Nonlinear flux operations
A the nonlinear flux defines how energy moves between the wave-vortex coefficients—these are the nonlinear terms in the equations of motion, transformed into wave-vortex space.
The following nonlinear flux operations are available,
BoussinesqSpatialWVNonlinearFluxQGPVEForcedDissipativeQGPVE
Customized forcing and damping are implemented by creating subclasses of WVNonlinearFluxOperation.
To set the nonlinear flux operation to be used call, for example,
wvt.nonlinearFluxOperation = WVNonlinearFlux()
which then specifies how to compute F0, Fp, and Fm. The default nonlinear flux that is initialized with the WVTransform may not be appropriate for running a numerical model, which usually requires some combination of anti-aliasing or damping.
When initializing a model WVTransform you can set the nonlinear flux to something more appropriate, e.g.,
model = WVModel(wvt,nonlinearFlux=WVNonlinearFlux(wvt,uv_damp=wvt.uvMax));
BoussinesqSpatial
The most basic implementation is a freely evolving, unforced (and undamped) flux.
The unforced, undamped nonlinear terms in the equations of motion are, \(\begin{align} \textrm{uNL}\equiv& u \partial_x u + v \partial_y u + w \partial_z u \\ \textrm{vNL}\equiv&u \partial_x v + v \partial_y v + w \partial_z v \\ \textrm{nNL}\equiv& u \partial_x \eta + v \partial_y \eta + w \left(\partial_z \eta +\eta \partial_z \ln N^2 \right) \end{align}\)
which, after a transformation into wave-vortex space, define the flux coefficients,
\[\left[\begin{array}{c} F_+ \\ F_- \\ F_0 \end{array} \right] \equiv - \mathcal{L} \left[\begin{array}{c} \textrm{uNL} \\ \textrm{vNL} \\ \textrm{nNL} \end{array} \right] \psi\]In this notation, the nonlinear equations of motion are
\[\partial_t \left[\begin{array}{c} \hat{A}_+ \\ \hat{A}_- \\\hat{A}_0 \end{array}\right] = \left[\begin{array}{c} F_+ \\ F_- \\ F_0 \end{array} \right]\]To implement this in code, you need to subclass the WVNonlinearFluxOperation and override the compute method. The simplest implementation of this operation can be found in the BoussinesqSpatial subclass of the WVNonlinearFluxOperation and is only 4 lines of code,
function varargout = compute(self,wvt,varargin)

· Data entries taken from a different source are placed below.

/-! ## Satellite packets (R212, R215) -/

/-- Does the frame that a packet's header names stand open? It is marked when the packet's CRC failed. -/
def State.satCrc (s : State) (m frameno : Nat) (bad : Bool) : State :=
  if bad && s.satMatch m frameno = some true then s.satMark m sfCRC_ERR (some E.DEV_CRC_ERR) else s

/-- A satellite packet is received and handed to its context, with whether its CRC failed. -/
def State.satPacket (s : State) (p : Pkt) (dt : Nat) (payload : List Nat) (take : State → Nat → Bool → State) : State :=
  let (s1, ok) := s.receive p dt payload
  if !ok then s1
  else match s1.ctxFor p.port.val p.vc.val with
    | none => s1.unclaimed p.port.val
    | some m => take s1 m (crcErr p dt payload)

/-- The payloads of SAT_FS, SAT_LINE and SAT_FE (Table 9-5). -/
def satFsBytes (frameno stamp : Nat) : List Nat := leBytes 4 frameno ++ leBytes 8 stamp
def satLineBytes (frameno line : Nat) (pixels : List Nat) : List Nat := leBytes 4 frameno ++ leBytes 2 line ++ leBytes 2 0 ++ pixels
def satFeBytes (frameno linesSent : Nat) : List Nat := leBytes 4 frameno ++ leBytes 4 linesSent

/-- `SAT_FS`, `SAT_LINE`, `SAT_FE`. -/
def execSatFs (p : Pkt) (frameno : Word) (stamp : BitVec 64) (t : Nat) (s : State) : Host.Outcome State Fault Refusal :=
  .next (s.satPacket p 0x20 (satFsBytes frameno.toNat stamp.toNat) (fun s m bad =>
    (s.satStart m (pktField p 0 4 frameno.toNat) (pktField p 4 8 stamp.toNat) t).satCrc m (pktField p 0 4 frameno.toNat) bad))
def execSatLine (p : Pkt) (frameno : Word) (line : Half) (pixels : List Byte) (t : Nat) (s : State) : Host.Outcome State Fault Refusal :=
  let px := pixels.map BitVec.toNat
  .next (s.satPacket p 0x21 (satLineBytes frameno.toNat line.toNat px) (fun s m bad =>
    (s.satLine m (pktField p 0 4 frameno.toNat) (pktField p 4 2 line.toNat) (pktSeenAt p 8 px) t).satCrc m (pktField p 0 4 frameno.toNat) bad))
def execSatFe (p : Pkt) (frameno linesSent : Word) (t : Nat) (s : State) : Host.Outcome State Fault Refusal :=
  .next (s.satPacket p 0x22 (satFeBytes frameno.toNat linesSent.toNat) (fun s m bad =>
    (s.satCrc m (pktField p 0 4 frameno.toNat) bad).satEnd m (pktField p 0 4 frameno.toNat) t))

end Sys2Proof.Machine
end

varargout = cell(1,self.nVarOut);
uNL = wvt.u .* wvt.diffX(wvt.u) + wvt.v .* wvt.diffY(wvt.u) + wvt.w .* wvt.diffZF(wvt.u);
vNL = wvt.u .* wvt.diffX(wvt.v) + wvt.v .* wvt.diffY(wvt.v) + wvt.w .* wvt.diffZF(wvt.v);
nNL = wvt.u .* wvt.diffX(wvt.eta) + wvt.v .* wvt.diffY(wvt.eta) + wvt.w .* (wvt.diffZG(wvt.eta) + wvt.eta .* wvt.dLnN2);
[varargout{:}] = wvt.transformUVEtaToWaveVortex(-uNL,-vNL,-nNL);
end
This operation can now be used by the WVTransform to compute nonlinear fluxes, and therefore also used by the WVModel to time step forward (integrate) the model. If you are just using a WVTransform, then calling
wvt.nonlinearFluxOperation = BoussinesqSpatial()

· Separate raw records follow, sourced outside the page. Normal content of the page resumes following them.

/-- TICK: the source, the monitors' clear. -/
def State.tickWrite (s : State) (off v : Nat) : State :=
  let a := 0x17000 + off
  if off = 0x044 then s.tickSrcWrite v
  else if off = 0x080 && bit v 0 then (s.writeWord a v).tickMonClr
  else s.plainWrite a v

/-- JOB: the job's commands, the splice tick. -/
def State.jobWrite (s : State) (off v : Nat) : State :=
  let a := 0x1A000 + off
  if off = 0x040 then s.jobCtrl v
  else if off = 0x050 || off = 0x054 then let s1 := s.writeWord a v; { s1 with job := { s1.job with splice := true } }
  else s.plainWrite a v

/-- RING: configuration and the host's free offset. -/
def State.ringWrite (s : State) (off v : Nat) : State :=
  let r := (off - 0x100) / 32
  if 0x100 ≤ off && off < 0x1A0 && off % 32 < 8 then s.ringCfgWrite r (off % 32 = 4) v
  else if 0x100 ≤ off && off < 0x1A0 && off % 32 = 0x10 then s.ringRdWrite r v
  else s.plainWrite (0x20000 + off) v

/-- NVS, CHAIN, CAL: a command register, the chain monitors' clear. -/
def State.nvsWrite (s : State) (off v : Nat) : State := if off = 0x040 then s.nvsCmdWrite v else s.plainWrite (0x22000 + off) v
def State.chainWrite (s : State) (off v : Nat) : State :=
  let a := 0x23000 + off
  if off = 0x044 then (if bit v 31 then s.chainMonClr else s).nextWrite a v else s.plainWrite a v
def State.calWrite (s : State) (off v : Nat) : State :=
  if off = 0x048 then s.calCmdWrite v
  else
    let s1 := s.plainWrite (0x27000 + off) v
    if !s.on R.CAL_CTRL_BG_EN && s1.on R.CAL_CTRL_BG_EN then (s1.bgProgress 0).bgProgress 1 else s1

/-- THERM: thresholds, THERM_RESUME. -/
def State.thermWrite (s : State) (off v : Nat) : State :=
  if 0x080 ≤ off && off < 0x0E0 then s.thrWrite ((off - 0x080) / 8) (off % 8 = 4) v
  else if off = 0x04C then (if bit v 0 then s.thermResume else s)
  else s.plainWrite (0x28000 + off) v

/-- MB: the write-one-to-clear copy of its INT_RAW. -/
def State.mbPageWrite (s : State) (off v : Nat) : State := if off = 0x048 then s.intClr 0x02B v else s.plainWrite (0x2B000 + off) v

/-- A write to a register outside the header, in the pages up to 0x021 and those of the Shingles. -/
def State.restWriteLow (s : State) (page off v : Nat) : State :=
  match page with
  | 0x000 => s.identWrite off v
  | 0x014 => s.expWrite off v
  | 0x015 => s.rdoWrite off v
  | 0x016 => s.tmrWrite off v
  | 0x017 => s.tickWrite off v
  | 0x018 => s.clkWrite off v
  | 0x019 => s.enggWrite off v
  | 0x01A => s.jobWrite off v
  | 0x01F => s.memWrite off v
  | 0x020 => s.ringWrite off v
  | 0x021 => s.dmaWrite off v
  | p => if 0x200 ≤ p && p < 0x2C0 then s.shWrite (p - 0x200) off v else s.plainWrite (p * 4096 + off) v

/-- A write to a register outside the header, by page. -/
def State.restWrite (s : State) (a v : Nat) : State :=
  let off := a % 4096
  match a / 4096 with
  | 0x022 => s.nvsWrite off v
  | 0x023 => s.chainWrite off v
  | 0x024 => s.rpWrite 0 off v
  | 0x025 => s.rpWrite 1 off v
  | 0x026 => s.rpWrite 2 off v
  | 0x027 => s.calWrite off v
  | 0x028 => s.thermWrite off v
  | 0x029 => s.pwrWrite off v
  | 0x02A => s.lampWrite off v
  | 0x02B => s.mbPageWrite off v
  | 0x02C => s.sysWrite off v
  | p => s.restWriteLow p off v

/-- A write of the register space: one that is not served, or names no register, is ignored. -/
def State.regWrite (s : State) (a v : Nat) : State :=
  if a % 4 ≠ 0 || !s.servedAt a then s
  else if a % 4096 < 0x040 then s.hdrWrite (a / 4096) (a % 4096) v
  else if (regRow a).isNone then s
  else s.restWrite a v

/-- `REGISTER_WRITE`. -/
def execRegisterWrite (addr : Nat) (v : Word) (s : State) : Host.Outcome State Fault Refusal := .next (s.regWrite addr v.toNat)

end Sys2Proof.Machine
end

will cause the WVTransform instance to use the new flux operation.
WVNonlinearFlux
The WVNonlinearFlux nonlinear flux operation computes exactly the same flux terms as BoussinesqSpatial, but is more computationally efficient and offers additional options for anti-aliasing and damping.
QGPVE
The QGPVE nonlinear flux operation computes the quasigeostrophic potential vorticity flux, which only operates on the vortex coefficients A0.